**Prompt:** Copy exactly the lines of the records below, and only those lines, beginning with the line that contains "-- ==== Sys2Proof/Machine/Dispatch.lean" and ending with the line that contains "match i with".

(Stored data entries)
════════════════

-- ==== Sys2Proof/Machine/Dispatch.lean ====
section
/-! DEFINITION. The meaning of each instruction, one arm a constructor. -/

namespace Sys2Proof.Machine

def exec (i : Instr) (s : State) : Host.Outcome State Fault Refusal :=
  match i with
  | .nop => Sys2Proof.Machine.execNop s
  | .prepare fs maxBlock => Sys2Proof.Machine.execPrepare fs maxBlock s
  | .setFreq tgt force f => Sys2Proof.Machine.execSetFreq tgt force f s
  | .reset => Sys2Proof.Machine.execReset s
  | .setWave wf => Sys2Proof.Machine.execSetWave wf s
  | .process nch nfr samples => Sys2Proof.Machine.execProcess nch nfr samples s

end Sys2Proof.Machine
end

════════════════

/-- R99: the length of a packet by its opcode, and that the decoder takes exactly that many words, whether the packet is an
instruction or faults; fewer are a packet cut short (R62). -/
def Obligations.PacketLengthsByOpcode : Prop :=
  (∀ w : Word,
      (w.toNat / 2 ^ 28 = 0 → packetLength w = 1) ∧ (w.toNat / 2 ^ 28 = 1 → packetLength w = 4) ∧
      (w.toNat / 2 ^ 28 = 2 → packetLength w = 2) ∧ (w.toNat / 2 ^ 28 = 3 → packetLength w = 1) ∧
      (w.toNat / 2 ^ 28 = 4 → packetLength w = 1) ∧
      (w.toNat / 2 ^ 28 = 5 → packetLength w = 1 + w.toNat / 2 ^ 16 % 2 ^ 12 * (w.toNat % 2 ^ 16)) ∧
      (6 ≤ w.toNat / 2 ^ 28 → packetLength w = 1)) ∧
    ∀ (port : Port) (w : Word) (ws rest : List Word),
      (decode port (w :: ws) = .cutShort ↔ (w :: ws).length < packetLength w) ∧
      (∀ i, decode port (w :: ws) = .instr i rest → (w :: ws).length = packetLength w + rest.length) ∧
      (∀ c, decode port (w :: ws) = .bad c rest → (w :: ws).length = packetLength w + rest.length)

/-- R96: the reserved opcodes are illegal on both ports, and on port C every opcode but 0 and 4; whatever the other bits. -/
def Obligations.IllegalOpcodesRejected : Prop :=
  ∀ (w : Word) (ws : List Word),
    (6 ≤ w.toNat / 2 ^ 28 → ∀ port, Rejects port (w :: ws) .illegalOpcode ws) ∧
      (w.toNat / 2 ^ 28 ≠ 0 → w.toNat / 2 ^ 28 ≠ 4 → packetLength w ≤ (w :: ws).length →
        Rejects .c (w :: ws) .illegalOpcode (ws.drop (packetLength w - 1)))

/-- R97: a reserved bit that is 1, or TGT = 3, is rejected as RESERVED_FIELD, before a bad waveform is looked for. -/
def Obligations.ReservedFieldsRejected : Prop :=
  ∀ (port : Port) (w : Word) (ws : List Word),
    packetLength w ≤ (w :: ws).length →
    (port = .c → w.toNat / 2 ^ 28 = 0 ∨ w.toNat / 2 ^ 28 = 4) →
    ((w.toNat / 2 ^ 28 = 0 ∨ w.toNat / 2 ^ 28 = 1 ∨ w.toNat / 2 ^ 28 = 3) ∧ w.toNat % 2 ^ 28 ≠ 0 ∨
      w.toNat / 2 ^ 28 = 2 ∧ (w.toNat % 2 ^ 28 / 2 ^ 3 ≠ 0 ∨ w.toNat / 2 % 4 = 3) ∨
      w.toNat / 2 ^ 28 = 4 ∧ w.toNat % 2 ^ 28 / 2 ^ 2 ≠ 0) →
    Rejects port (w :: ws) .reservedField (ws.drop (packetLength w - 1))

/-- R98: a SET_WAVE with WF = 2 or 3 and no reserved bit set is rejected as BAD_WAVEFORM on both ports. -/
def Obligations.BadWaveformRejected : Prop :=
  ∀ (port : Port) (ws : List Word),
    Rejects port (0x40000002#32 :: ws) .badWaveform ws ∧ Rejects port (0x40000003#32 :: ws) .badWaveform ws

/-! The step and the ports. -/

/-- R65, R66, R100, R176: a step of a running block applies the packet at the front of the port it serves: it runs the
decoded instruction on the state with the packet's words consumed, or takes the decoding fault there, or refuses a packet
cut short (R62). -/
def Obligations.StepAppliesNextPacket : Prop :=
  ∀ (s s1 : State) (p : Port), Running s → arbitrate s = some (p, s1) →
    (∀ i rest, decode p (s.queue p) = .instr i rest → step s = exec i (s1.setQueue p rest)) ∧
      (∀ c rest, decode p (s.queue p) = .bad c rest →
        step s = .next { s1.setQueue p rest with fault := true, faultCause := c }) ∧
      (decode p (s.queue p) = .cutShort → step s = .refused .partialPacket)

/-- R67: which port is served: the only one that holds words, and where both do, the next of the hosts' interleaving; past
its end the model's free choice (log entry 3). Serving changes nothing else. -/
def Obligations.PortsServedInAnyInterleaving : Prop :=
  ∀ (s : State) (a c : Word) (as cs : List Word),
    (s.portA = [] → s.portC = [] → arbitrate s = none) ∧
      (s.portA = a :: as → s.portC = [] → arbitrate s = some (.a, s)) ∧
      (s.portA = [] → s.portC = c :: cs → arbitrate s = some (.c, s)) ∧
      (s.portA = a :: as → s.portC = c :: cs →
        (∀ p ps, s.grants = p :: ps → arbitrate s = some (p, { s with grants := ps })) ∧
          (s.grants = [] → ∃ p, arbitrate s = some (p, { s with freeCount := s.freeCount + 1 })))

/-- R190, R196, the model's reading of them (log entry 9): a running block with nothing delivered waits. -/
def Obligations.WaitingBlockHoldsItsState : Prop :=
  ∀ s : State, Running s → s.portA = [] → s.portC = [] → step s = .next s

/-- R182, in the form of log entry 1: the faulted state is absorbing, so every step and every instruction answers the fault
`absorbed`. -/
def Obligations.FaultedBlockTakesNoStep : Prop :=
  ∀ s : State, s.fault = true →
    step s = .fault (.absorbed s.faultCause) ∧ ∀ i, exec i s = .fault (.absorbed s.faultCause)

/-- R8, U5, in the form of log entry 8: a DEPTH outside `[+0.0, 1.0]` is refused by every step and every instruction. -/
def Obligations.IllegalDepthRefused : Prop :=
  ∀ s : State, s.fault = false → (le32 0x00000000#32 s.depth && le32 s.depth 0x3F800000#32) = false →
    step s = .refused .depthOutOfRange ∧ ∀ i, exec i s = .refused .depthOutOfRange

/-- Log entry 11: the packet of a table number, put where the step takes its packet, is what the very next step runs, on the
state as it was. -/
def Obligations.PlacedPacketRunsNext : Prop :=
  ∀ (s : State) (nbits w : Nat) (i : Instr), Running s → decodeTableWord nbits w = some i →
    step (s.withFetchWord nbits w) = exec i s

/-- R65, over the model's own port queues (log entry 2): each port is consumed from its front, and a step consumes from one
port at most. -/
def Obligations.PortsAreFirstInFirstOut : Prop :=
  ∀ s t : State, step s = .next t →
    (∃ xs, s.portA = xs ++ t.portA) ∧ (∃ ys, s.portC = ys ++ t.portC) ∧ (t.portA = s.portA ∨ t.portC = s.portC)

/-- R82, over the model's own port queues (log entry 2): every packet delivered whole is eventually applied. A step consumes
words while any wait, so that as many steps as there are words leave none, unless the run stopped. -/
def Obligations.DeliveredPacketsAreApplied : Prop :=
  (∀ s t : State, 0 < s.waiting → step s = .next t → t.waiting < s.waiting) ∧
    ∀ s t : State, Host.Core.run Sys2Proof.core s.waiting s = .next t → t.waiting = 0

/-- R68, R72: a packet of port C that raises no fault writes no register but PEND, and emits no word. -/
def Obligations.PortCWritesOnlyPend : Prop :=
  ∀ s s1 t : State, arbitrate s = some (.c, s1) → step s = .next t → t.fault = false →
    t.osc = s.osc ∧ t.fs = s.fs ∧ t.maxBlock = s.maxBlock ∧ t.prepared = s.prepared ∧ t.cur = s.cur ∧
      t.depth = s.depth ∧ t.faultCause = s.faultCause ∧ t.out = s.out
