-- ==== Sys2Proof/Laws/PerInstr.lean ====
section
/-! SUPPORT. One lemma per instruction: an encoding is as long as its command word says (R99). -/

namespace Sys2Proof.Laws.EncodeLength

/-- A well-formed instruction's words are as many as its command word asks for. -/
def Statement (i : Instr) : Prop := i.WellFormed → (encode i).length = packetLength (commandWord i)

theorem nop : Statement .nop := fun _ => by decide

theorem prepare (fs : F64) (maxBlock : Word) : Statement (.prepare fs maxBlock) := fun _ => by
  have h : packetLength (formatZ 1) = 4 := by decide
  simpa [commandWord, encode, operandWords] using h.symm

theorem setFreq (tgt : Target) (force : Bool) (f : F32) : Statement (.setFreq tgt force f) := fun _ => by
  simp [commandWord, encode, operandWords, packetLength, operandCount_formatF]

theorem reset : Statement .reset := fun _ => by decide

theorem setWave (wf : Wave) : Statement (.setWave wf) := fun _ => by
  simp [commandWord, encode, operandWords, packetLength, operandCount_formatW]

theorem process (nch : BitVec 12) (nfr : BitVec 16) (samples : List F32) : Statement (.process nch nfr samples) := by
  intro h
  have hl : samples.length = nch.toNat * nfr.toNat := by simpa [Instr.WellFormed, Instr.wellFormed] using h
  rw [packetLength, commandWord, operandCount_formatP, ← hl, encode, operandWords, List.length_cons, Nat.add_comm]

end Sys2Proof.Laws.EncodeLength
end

════════════════

**Written answer:**
-- ==== Sys2Proof/Machine/Dispatch.lean ====
section
/-! DEFINITION. The meaning of each instruction, one arm a constructor. -/

namespace Sys2Proof.Machine

def exec (i : Instr) (s : State) : Host.Outcome State Fault Refusal :=
  match i with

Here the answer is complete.